[WHAT THE TASK ASKS] Exactly the lines from the top of the records below through the one containing "shadow := s.shadow.filter" must be set down, with no line added or dropped.

[MATERIAL TO PROCESS]
/-- A mode change takes effect (R207). DESIGN CHOICE (notes/assumptions/92.md): FLEET without fleet_pins releases the
outputs as it takes effect (R203), also where no course starts. -/
def applyMode (m : ModeSet) (s : State) : State :=
  let old := s.cox.mode
  let lockChange := m.lockstep != lockStep s
  let s0 := iff (m.mode == .service && old != .service) (densEnd true) s
  let s1 := { s0 with cox := { s0.cox with
                                 mode := m.mode, lockstep := m.lockstep, fleetPins := m.fleetPins, pend := none,
                                 lockPre := false, tether := none } }
  let s2 := iff lockChange (setFld fGrantBal 0) s1
  let s3 := iff (m.mode == .tethered && old != .tethered) (fun x =>
      setFlag fThrPending false (setFlag fTclkSeen false
        { x with cox := { x.cox with throttle := none, reqs := [], raised := [], stops := [] } })) s2
  let s4 := iff (m.mode == .service && old != .service) serviceEffects s3
  let s5 := iff (old == .service && m.mode != .service) pullsOn s4
  let s6 := iff (m.mode == .fleet && !m.fleetPins) releasePins s5
  iff (m.mode != old || m.lockstep != s.cox.lockstep || m.fleetPins != s.cox.fleetPins) (logMode old m.mode) s6

/-! Release stages (R378, R379). -/

/-- The shadow maps of a pavilion become the maps in force (R126, R128). -/
def adoptShadow (p : Nat) (s : State) : State :=
  let lo := cfgKey (frameKey 3 p 0 0 0) 0
  let own := s.shadow.filter fun e => lo ≤ e.1 && e.1 < lo + 512
  let cleared := s.cfg.filter fun e => !(lo ≤ e.1 && e.1 < lo + 512)
  { s with cfg := own.foldl (fun m e => upd 0 m e.1 e.2) cleared,
           shadow := s.shadow.filter fun e => !(lo ≤ e.1 && e.1 < lo + 512) }

/-- A pavilion's local port passes to LIVE, and a RECONF one adopts its shadow maps, at its stage 1 (R126, R378). -/
def liven (s : State) (p : Nat) : State :=
  match portState s p with
  | .reconf => adoptShadow p (setPort p .live s)
  | .dead => iff (enabled s p) (setPort p .live) s
  | _ => s

/-- The contents of a bank are gone. -/
def emptyBank (p b : Nat) (s : State) : State :=
  let lo := p * 65536 + b * 1024
  { s with bank := s.bank.filter fun e => !(decide (lo ≤ e.1 ∧ e.1 < lo + 1024)) }

/-- Brings a bank to a power state: one that turns on from off holds zero (R191). -/
def turnBank (p b st : Nat) (s : State) : State :=
  setBank p b st (iff (bankState s p b == 2 && st != 2) (emptyBank p b) s)

/-- The bank power map takes effect for a pavilion, at its stage 2 (R191). -/
def applyBankMap (s : State) (p : Nat) : State :=
  (List.range 64).foldl (fun x b => turnBank p b (if usedPav x p then bankMap x p b else 2) x) s

/-- Policies of the header flags (R147). -/
def headerPolicies (s : State) : State :=
  match header s with
  | some h =>
    setFlag fAllocHalt (h.flags.getLsbD 3) (setFlag fSkewHalt (h.flags.getLsbD 2) (setFlag fCollHalt (h.flags.getLsbD 1)
      (setFlag fTrapHalt (h.flags.getLsbD 0) s)))
  | none => s

/-- The mode that stage 1 of the base image brings (R205, R208, R218). -/
def releaseMode (s : State) : ModeSet :=
  match s.cox.startMode with
  | some m => m
  | none =>
    match header s with
    | some h =>
      let m := (modeOf h.startMode.toNat).getD .service
      { mode := m, lockstep := false, fleetPins := m == .fleet && h.flags.getLsbD 4, course := course s }
    | none => { mode := .service, lockstep := false, fleetPins := false, course := course s }

/-- The next stage of the base image takes effect with the course that starts. -/
def baseStage (s : State) : State :=
  if s.ldr.stage < s.ldr.target then
    let n := s.ldr.stage + 1
    let s1 := { s with ldr := { s.ldr with stage := n } }
    match n with
    | 1 =>
      let s2 := headerPolicies (allPavs.foldl liven s1)
      pullsOn (applyMode (releaseMode s2) { s2 with cox := { s2.cox with startMode := none } })
    | 2 => allPavs.foldl applyBankMap s1
    | _ => s1
  else s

[ANSWER TO THE PROBLEM]
/-- A mode change takes effect (R207). DESIGN CHOICE (notes/assumptions/92.md): FLEET without fleet_pins releases the
outputs as it takes effect (R203), also where no course starts. -/
def applyMode (m : ModeSet) (s : State) : State :=
  let old := s.cox.mode
  let lockChange := m.lockstep != lockStep s
  let s0 := iff (m.mode == .service && old != .service) (densEnd true) s
  let s1 := { s0 with cox := { s0.cox with
                                 mode := m.mode, lockstep := m.lockstep, fleetPins := m.fleetPins, pend := none,
                                 lockPre := false, tether := none } }
  let s2 := iff lockChange (setFld fGrantBal 0) s1
  let s3 := iff (m.mode == .tethered && old != .tethered) (fun x =>
      setFlag fThrPending false (setFlag fTclkSeen false
        { x with cox := { x.cox with throttle := none, reqs := [], raised := [], stops := [] } })) s2
  let s4 := iff (m.mode == .service && old != .service) serviceEffects s3
  let s5 := iff (old == .service && m.mode != .service) pullsOn s4
  let s6 := iff (m.mode == .fleet && !m.fleetPins) releasePins s5
  iff (m.mode != old || m.lockstep != s.cox.lockstep || m.fleetPins != s.cox.fleetPins) (logMode old m.mode) s6

/-! Release stages (R378, R379). -/

/-- The shadow maps of a pavilion become the maps in force (R126, R128). -/
def adoptShadow (p : Nat) (s : State) : State :=
  let lo := cfgKey (frameKey 3 p 0 0 0) 0
  let own := s.shadow.filter fun e => lo ≤ e.1 && e.1 < lo + 512
  let cleared := s.cfg.filter fun e => !(lo ≤ e.1 && e.1 < lo + 512)
  { s with cfg := own.foldl (fun m e => upd 0 m e.1 e.2) cleared,
           shadow := s.shadow.filter fun e => !(lo ≤ e.1 && e.1 < lo + 512) }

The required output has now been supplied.